Wheat straw ethanol (S5) achieves the strongest FuelEU performance, with a pre-2030 GHGI of 22.21 gCO2e/MJ and a post-2030 value of 22.52 gCO2e/MJ. This GHGI is more than the most stringent FuelEU 2050 target (18.23 gCO2e/MJ) by only 4.29 gCO2e/MJ. Therefore, the wheat straw scenario represents the only configuration in this study that satisfies both the IMO NZF and FuelEU near 2050 targets without requiring additional technological interventions such as carbon capture or blending with electrofuels. Achieving this performance level in practice, however, depends on maintaining the upstream emission intensity assumed for lignocellulosic ethanol production, which in turn requires rigorous supply chain management to prevent scope 1 and scope 2 emissions from escalating with production scale.

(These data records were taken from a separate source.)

-- ==== Sys2Proof/Laws/StartUp.lean ====
section
/-! SUPPORT. `State.bootInv` through the operations that write the start-up registers or the row maps, and through the register writes of
the host port. -/

namespace Sys2Proof.Machine

/-- `Boot.legal` speaks of the key registers only. -/
theorem Boot.legal_of_key {a b : Boot} (h : a.legalKey = b.legalKey) (hb : b.legal) : a.legal := by
  simp only [Boot.legalKey, Prod.mk.injEq] at h
  obtain ⟨h1, h2, h3, h4, h5, h6, h7, h8⟩ := h
  simp only [Boot.legal, h1, h2, h3, h4, h5, h6, h7, h8]
  exact hb

theorem bootInv_of_startUp {s t : State} (h : t.startUp = s.startUp) (hi : s.bootInv) : t.bootInv := by
  have h1 : t.boot.legalKey = s.boot.legalKey := congrArg Prod.fst h
  have h2 : t.rows = s.rows := congrArg (fun r => r.2.1) h
  exact ⟨Boot.legal_of_key h1 hi.1, h2 ▸ hi.2⟩

theorem modBoot_bootInv {s : State} {f : Boot → Boot} (hr : ∀ e ∈ s.rows, e.2.legal) (h : (f s.boot).legal) :
    (s.modBoot f).bootInv := ⟨h, hr⟩

theorem foldl_bootInv {β : Type} (f : State → β → State) (l : List β) (s : State) (h : ∀ x b, x.bootInv → (f x b).bootInv)
    (hi : s.bootInv) : (l.foldl f s).bootInv := by
  induction l generalizing s with
  | nil => exact hi
  | cons b t ih => exact ih (f s b) (h s b hi)

/-- A failed start-up with a cause of R421 stays legal. -/
theorem failAt_bootInv {s : State} {c : Nat} (hc : c < 256) (hi : s.bootInv) : (s.failAt c).bootInv := by
  unfold State.failAt
  refine bootInv_of_startUp ((State.diesAt_startUp ..).trans (State.logEnd_startUp ..)) ?_
  obtain ⟨⟨h1, h2, h3, h4, h5, h6, h7, h8, h9⟩, hr⟩ := hi
  exact modBoot_bootInv hr ⟨h1, Nat.le_refl 2, hc, h4, h5, fun h => absurd rfl h, fun h => by simp at h, h8, h9⟩

theorem failStart_bootInv {s : State} {c : Nat} (hc : c < 256) (hi : s.bootInv) : (s.failStart c).bootInv :=
  failAt_bootInv hc (bootInv_of_startUp (State.bootCount_startUp ..) hi)

/-- What clearing the dies leaves is legal once LAST_RST is: stage OFF, no result, no image, the host link down, every row plain. -/
theorem clearDies_startUp (s : State) :
    s.clearDies.startUp = ((0, 0, 0, 0, 0, false, false, s.boot.perst), [], s.pending) := (rfl)

theorem regulatorsStop_bootInv (s : State) {n : Nat} (hn : n ≤ 3) : (s.regulatorsStop n).bootInv := by
  have h : (s.regulatorsStop n).startUp = ((0, 0, 0, 0, n, false, false, s.boot.perst), [], s.pending) := (rfl)
  have h1 : (s.regulatorsStop n).boot.legalKey = (0, 0, 0, 0, n, false, false, s.boot.perst) := congrArg Prod.fst h
  have h2 : (s.regulatorsStop n).rows = [] := congrArg (fun r => r.2.1) h
  refine ⟨Boot.legal_of_key (b := { lastRst := n, perst := s.boot.perst }) h1 ?_, by simp [h2]⟩
  simp [Boot.legal, hn]

/-- Entering stage ROM needs the host link, the rows and LAST_RST to be legal, nothing else. -/
theorem enterRom_bootInv {s : State} (hr : ∀ e ∈ s.rows, e.2.legal) (h4 : s.boot.image ≤ 2) (h5 : s.boot.lastRst ≤ 3)
    (h9 : s.boot.pcieUp = true → s.boot.perst = false) : s.enterRom.bootInv := by
  have hk : s.enterRom.startUp = ((1, 0, 0, s.boot.image, s.boot.lastRst, s.boot.linkEnded, s.boot.pcieUp, s.boot.perst), s.rows, s.pending) := by
    unfold State.enterRom
    split <;> rfl
  have h1 : s.enterRom.boot.legalKey = _ := congrArg Prod.fst hk
  have h2 : s.enterRom.rows = s.rows := congrArg (fun r => r.2.1) hk
  refine ⟨Boot.legal_of_key (b := { s.boot with stage := 1, result := 0, cause := 0 }) h1 ?_, by rw [h2]; exact hr⟩
  exact ⟨(by decide : 1 ≤ 7), Nat.zero_le 2, (by decide : 0 < 256), h4, h5, fun _ => rfl, fun h => by simp at h, fun h => by simp at h, h9⟩

theorem moduleReset_bootInv {s : State} (hi : s.bootInv) : s.moduleReset.bootInv := by
  unfold State.moduleReset
  split
  · refine enterRom_bootInv ?_ ?_ ?_ ?_
    · intro e he; exact absurd he (by simp [State.modBoot, State.clearDies, State.reset])
    · exact Nat.zero_le 2
    · exact (by decide : 1 ≤ 3)
    · exact hi.1.2.2.2.2.2.2.2.2
  · exact hi

/-- Row maps stay legal when a legal one is written. -/
theorem rows_set_legal {m : SMap RowMap} {k : Nat} {v : RowMap} (hm : ∀ e ∈ m, e.2.legal) (hv : v.legal) :
    ∀ e ∈ SMap.set .plain m k v, e.2.legal := by
  intro e he
  rcases SMap.mem_set he with ⟨h, _⟩ | ⟨h, _⟩
  · rw [h]; exact hv
  · exact hm e h

/-- BIST maps a row to a legal map (R417): the repaired column is a physical column other than the spare's. -/
theorem rowOutcome_legal {bad : List Nat} (hb : ∀ c ∈ bad, c < 13) : ((rowOutcome bad).getD .unusable).legal := by
  unfold rowOutcome
  split
  · trivial
  · trivial
  · rename_i f hf _
    have h : f ∈ bad.filter (fun c => decide (c ≠ 6)) := by rw [hf]; exact List.mem_singleton.mpr rfl
    have h2 := List.mem_filter.mp h
    exact ⟨Nat.le_of_lt_succ (hb f h2.1), by simpa using h2.2⟩
  · trivial

theorem mapRow_bootInv {s : State} {faulty : List (Fin 192 × Fin 13)} {j : Nat} (hi : s.bootInv) : (s.mapRow faulty j).bootInv := by
  unfold State.mapRow
  extract_lets +lift bad r s1 s2
  have hr : r.legal := by
    refine rowOutcome_legal (fun c hc => ?_)
    simp only [bad, List.mem_eraseDups, List.mem_map] at hc
    obtain ⟨e, _, rfl⟩ := hc
    exact e.2.isLt
  have h1 : s1.bootInv := ⟨hi.1, rows_set_legal hi.2 hr⟩
  have h2 : s2.bootInv := by
    refine bootInv_of_startUp ?_ h1
    rw [State.modBoot_startUp, Boot.legalKey_mk, Boot.legalKey_eta, State.startUp_eta]
  clear_value s2 s1 r
  split
  · exact bootInv_of_startUp (State.bootCount_startUp ..) h2
  · exact bootInv_of_startUp ((State.absorbed_startUp ..).trans (State.count_startUp ..)) h2
  · exact h2

/-- A swap writes NO_SPARE or the column of a core, which is not the spare's (R16, R391). -/
theorem swapCore_bootInv {s : State} {bad : List (Fin 12)} {no : Nat} (hi : s.bootInv) : (s.swapCore bad no).bootInv := by
  unfold State.swapCore
  extract_lets j src s1 s2 s3
  split
  · refine bootInv_of_startUp ((State.coreBeyond_startUp ..).trans (State.count_startUp ..)) ?_
    exact ⟨hi.1, rows_set_legal (v := .noSpare) hi.2 trivial⟩
  · have h2 : s2.bootInv := by
      refine ⟨hi.1, rows_set_legal (v := .repaired (plainColumn no)) hi.2 ?_⟩
      simp only [RowMap.legal, plainColumn]
      split <;> omega
    have h3 : s3.startUp = s2.startUp := by
      refine foldl_startUp _ _ s2 (fun x n => ?_)
      rw [State.restartGuests_startUp]
      split
      · rw [State.reloadCore_startUp, State.swappedCore_startUp]
      · rw [State.swappedCore_startUp]
    exact bootInv_of_startUp ((State.absorbed_startUp ..).trans ((State.count_startUp ..).trans h3)) h2

theorem ite_bootInv {c : Prop} [Decidable c] {a b : State} (ha : a.bootInv) (hb : b.bootInv) : (if c then a else b).bootInv := by
  split
  · exact ha
  · exact hb

/-- A write of a BAR0 register keeps `State.bootInv`: only MODULE_RESET touches what it speaks of. -/
theorem bar0Write_bootInv {s : State} {fn off : Nat} {v : Word} (hi : s.bootInv) : (s.bar0Write fn off v).bootInv := by
  have h1 : s.settleBar2.bootInv := bootInv_of_startUp (State.settleBar2_startUp s) hi
  unfold State.bar0Write
  refine ite_bootInv hi (ite_bootInv (bootInv_of_startUp (State.bootStatusWrite_startUp ..) h1) (ite_bootInv hi ?_))
  refine ite_bootInv (ite_bootInv (bootInv_of_startUp (State.ringWrite_startUp ..) h1) h1) ?_
  refine ite_bootInv (bootInv_of_startUp (State.msixWrite_startUp ..) h1) (ite_bootInv h1 ?_)
  refine ite_bootInv (ite_bootInv (moduleReset_bootInv h1) h1) ?_
  refine ite_bootInv (bootInv_of_startUp (State.winWrite_startUp ..) h1) ?_
  refine ite_bootInv (bootInv_of_startUp (State.winWrite_startUp ..) h1) ?_
  refine ite_bootInv (bootInv_of_startUp (State.ddmaWrite_startUp ..) h1) ?_
  refine ite_bootInv (bootInv_of_startUp (State.modHost_startUp ..) h1) ?_
  refine ite_bootInv (bootInv_of_startUp (State.modHost_startUp ..) h1) ?_
  refine ite_bootInv (bootInv_of_startUp (State.modHost_startUp ..) h1) ?_
  refine ite_bootInv (bootInv_of_startUp (State.fwuCtrl_startUp ..) h1) ?_
  refine ite_bootInv (bootInv_of_startUp (State.modHost_startUp ..) h1) ?_
  refine ite_bootInv (bootInv_of_startUp (State.modHost_startUp ..) h1) ?_
  refine ite_bootInv (bootInv_of_startUp (State.debugCtrl_startUp ..) h1) ?_
  refine ite_bootInv (bootInv_of_startUp (State.sidebandGo_startUp ..) h1) ?_
  exact ite_bootInv (bootInv_of_startUp (State.modHost_startUp ..) h1) h1

end Sys2Proof.Machine
end

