/-- A message that a context takes up leaves the wire and acts there. -/
theorem State.deliver_of_takes {s : State} {m : Msg} {p : Site} (h : s.takes m p) (act : State → Site → State) :
    s.deliver m act = act (s.arrived m) p := by
  obtain ⟨hdev, hx, hy, hactive, horder, hpath, hquiet, hcheck, hbound⟩ := h
  have hno : msgCore m = Site.no p := by rw [msgCore, Site.no, hx, hy]
  have hin : ¬ (m.destDev ≠ s.modId ∨ 48 ≤ m.destX.toNat ∨ 48 ≤ m.destY.toNat ∨ (!s.inOrder m) = true) := by
    simp [hdev, horder, ← hx, ← hy]
  have hwake : s.wakePath (s.entryCore m) (msgGoal m) = s :=
    State.wakePath_of_pathAwake (s.entryCore_lt m) (corePlace_lt ..) hpath
  have hq : ¬ (m.slot = 0#2 ∧ ((s.arrived m).slot 0).quiesced = true) := hquiet
  have hb : (s.arrived m).boundCtx (Site.no p) m.slot.toNat = some p.guest := hbound
  unfold State.deliver
  rw [if_neg hin]
  simp only [hwake, hno, hactive, hpath, if_true, Bool.not_true, Bool.or_self, Bool.false_eq_true, if_false, if_neg hq, hcheck, ne_eq,
    not_true, hb, siteOf_no]

end Sys2Proof.Machine
end

section
/-! SUPPORT. Replays from a send log (R82, R83, R190): what they put on their way, and what they leave. -/

namespace Sys2Proof

/-- The value at a key just changed. -/
@[simp] theorem SMap.get_modify_same {α : Type} [DecidableEq α] (d : α) (m : SMap α) (k : Nat) (f : α → α) :
    SMap.get d (SMap.modify d m k f) k = f (SMap.get d m k) := SMap.get_set_same ..

namespace Machine

/-- A message as it is on its way: its HCHECK is formed (R184). -/
def Msg.sent (m : Msg) : Msg := { m with hcheck := headerCheck m }
theorem State.inject_wire (s : State) (m : Msg) : (s.inject m).wire = s.wire ++ [Msg.sent m] := rfl

/-- What a replay of the messages `ms` leaves: they are on their way; the memories of its core and its context but for the purse are as
before. -/
def State.replays (t s : State) (p : Site) (ms : List Msg) : Prop :=
  t.wire = s.wire ++ ms ∧ t.modId = s.modId ∧ (t.core (Site.no p)).rest = (s.core (Site.no p)).rest ∧
    { t.ctx p with purse := (s.ctx p).purse } = s.ctx p

theorem State.replays_refl (s : State) (p : Site) : s.replays s p [] := ⟨(List.append_nil _).symm, rfl, rfl, rfl⟩
theorem State.replays_trans {t u s : State} {p : Site} {ms ns : List Msg} (h1 : t.replays u p ns) (h2 : u.replays s p ms) :
    t.replays s p (ms ++ ns) := by
  obtain ⟨hw1, hm1, hr1, hc1⟩ := h1
  obtain ⟨hw2, hm2, hr2, hc2⟩ := h2
  refine ⟨by rw [hw1, hw2, List.append_assoc], hm1.trans hm2, hr1.trans hr2, ?_⟩
  rw [← hc2, ← hc1]
theorem State.payReplay_replays (s : State) (p : Site) (cost : Nat) : (s.payReplay p cost).replays s p [] := by
  unfold State.payReplay
  dsimp only
  split
  · refine ⟨(List.append_nil _).symm, rfl, State.setCtx_rest .., ?_⟩
    rw [State.modCtx, State.ctx_setCtx]
  · refine ⟨(List.append_nil _).symm, rfl, ?_, ?_⟩
    · rw [core_of_cores (State.payFloor_cores ..)]
    · rw [State.ctx_of_cores (State.payFloor_cores ..)]

/-- One message of a replay: it is paid, sent and counted (R190, R350). -/
def State.sendReplay (s : State) (p : Site) (cost : Nat) (m : Msg) : State :=
  ((s.payReplay p cost).inject m).count (ckCtx Ctr.msgSent p)
theorem State.sendReplay_replays (s : State) (p : Site) (cost : Nat) (m : Msg) : (s.sendReplay p cost m).replays s p [Msg.sent m] := by
  have hsend : (s.sendReplay p cost m).replays (s.payReplay p cost) p [Msg.sent m] := ⟨rfl, rfl, rfl, rfl⟩
  exact State.replays_trans hsend (State.payReplay_replays ..)

/-- Cores that agree beside their contexts have the same local store. -/
theorem Core.lmem_of_rest {c e : Core} (h : c.rest = e.rest) : c.lmem = e.lmem := by
  have hrest : c.rest.lmem = e.rest.lmem := by rw [h]
  exact hrest
/-- What a segment spells rests on the module's number, the memories of its core and the slot of its context. -/
theorem segMsg_congr {t s : State} {p : Site} (hmod : t.modId = s.modId) (hrest : (t.core (Site.no p)).rest = (s.core (Site.no p)).rest)
    (hslot : (t.ctx p).slot = (s.ctx p).slot) (e : Endp) (g : Seg) (rsd tend : Bool) (sfmt : Nat) :
    segMsg t p e g rsd tend sfmt = segMsg s p e g rsd tend sfmt := by
  simp only [segMsg, fromCore, Core.lmem_of_rest hrest, hmod, hslot]
/-- A segment spells the same message after a replay as before it. -/
theorem segMsg_of_replays {t s : State} {p : Site} {ms : List Msg} (h : t.replays s p ms) : segMsg t p = segMsg s p := by
  obtain ⟨_, hmod, hrest, hctx⟩ := h
  have hslot : (t.ctx p).slot = (s.ctx p).slot := by rw [← hctx]
  funext
  exact segMsg_congr hmod hrest hslot ..

/-- The message of segment `i` of a logged tile's replay: RSD is set, and TEND on the last one of a closed tile. -/
def resendMsg (s : State) (p : Site) (e : Endp) (l : TileLog) (gi : Seg × Nat) : Msg :=
  segMsg s p e gi.1 true (l.closed && decide (gi.2 + 1 = l.segs.length)) 0
/-- That segment is replayed. -/
def State.resendSeg (p : Site) (e : Endp) (l : TileLog) (s : State) (gi : Seg × Nat) : State :=
  s.sendReplay p (sendCost gi.1.len) (resendMsg s p e l gi)
/-- Segments are replayed in order, each as the state before the replay spells it. -/
theorem State.foldl_resendSeg_replays (p : Site) (e : Endp) (l : TileLog) : ∀ (gs : List (Seg × Nat)) (s : State),
    (gs.foldl (State.resendSeg p e l) s).replays s p (gs.map fun gi => Msg.sent (resendMsg s p e l gi))
  | [], s => s.replays_refl p
  | gi :: gs, s => by
    have hone : (State.resendSeg p e l s gi).replays s p [Msg.sent (resendMsg s p e l gi)] := State.sendReplay_replays ..
    have hmore := State.foldl_resendSeg_replays p e l gs (State.resendSeg p e l s gi)
    simp only [resendMsg, segMsg_of_replays hone] at hmore
    exact State.replays_trans hmore hone

/-- The message of STREAM 3 that carries the QUANT source at a line (R83). -/
def wideMsg (s : State) (p : Site) (e : Endp) (line sfmt : Nat) (seq : BitVec 16) : Msg :=
  segMsg s p e { word := line * 64, len := 1024 * Coding.sfmtBytes sfmt, seq := seq, stream := 3, plane := 0 } false false sfmt
/-- Its ARG spells STREAM 3 and the source's format. -/
theorem wideMsg_arg (s : State) (p : Site) (e : Endp) (line : Nat) {sfmt : Nat} (hf : sfmt ≤ 4) (seq : BitVec 16) :
    (wideMsg s p e line sfmt seq).arg.toNat = 3 + 32 * sfmt := by
  have harg : (wideMsg s p e line sfmt seq).arg = BitVec.ofNat 12 (3 + 0 * 4 + 0 * 16 + sfmt * 32) := rfl
  rw [harg, BitVec.toNat_ofNat]
  omega

/-- The endpoint with its logged tile `l` noted as resent (R82). -/
def Endp.noteResent (l : TileLog) (e : Endp) : Endp := { e with log := e.log.map (fun x => if x = l then { x with resent := true } else x) }

theorem State.modEp_endp (s : State) (p : Site) (ep : Nat) (f : Endp → Endp) :
    ((s.modEp p ep f).ctx p).endp ep = f ((s.ctx p).endp ep) := by
  rw [State.modEp, State.modCtx, State.ctx_setCtx]
  exact SMap.get_modify_same ..
theorem State.modEp_rest (s : State) (p : Site) (ep : Nat) (f : Endp → Endp) :
    ((s.modEp p ep f).core (Site.no p)).rest = (s.core (Site.no p)).rest := State.setCtx_rest ..
theorem State.modEp_ctx (s : State) (p : Site) (ep : Nat) (f : Endp → Endp) :
    { (s.modEp p ep f).ctx p with eps := (s.ctx p).eps } = s.ctx p := by
  rw [State.modEp, State.modCtx, State.ctx_setCtx]

/-- A context that changed in its endpoints and then in its purse changed in those two alone. -/
theorem Ctx.eq_but_eps_purse {t u c : Ctx} (htu : { t with purse := u.purse } = u) (huc : { u with eps := c.eps } = c) :
    { t with eps := c.eps, purse := c.purse } = c := by rw [← huc, ← htu]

Taken together, the GFI and GHGI analyses converge on three overarching regulatory conclusions. First, VLSFO is incompatible with both frameworks from their respective compliance start dates and becomes increasingly penalized as the intensity targets tighten. Second, LNG provides short-to-medium term compliance relief under both IMO NZF (Tier 1 compliance to ~2030) and FuelEU (compliance to ~2034–2039) but faces certain non-compliance beyond these horizons, rendering it a transitional rather than long-term solution. Third, all ethanol pathways except corn deliver structural long-term compliance under both frameworks across the full 2026–2050 horizon, with wheat straw ethanol demonstrating sufficient compliance margin to satisfy even the most ambitious 2050 targets. Corn ethanol satisfies all targets through 2044 but faces a compliance gap from 2045 under FuelEU, identifying the specific policy-relevant threshold at which feedstock upgrading becomes mandatory. These findings provide a quantitative evidence base for fuel transition decision-making that goes beyond the binary “compliant/non-compliant” framing typically applied in regulatory assessments.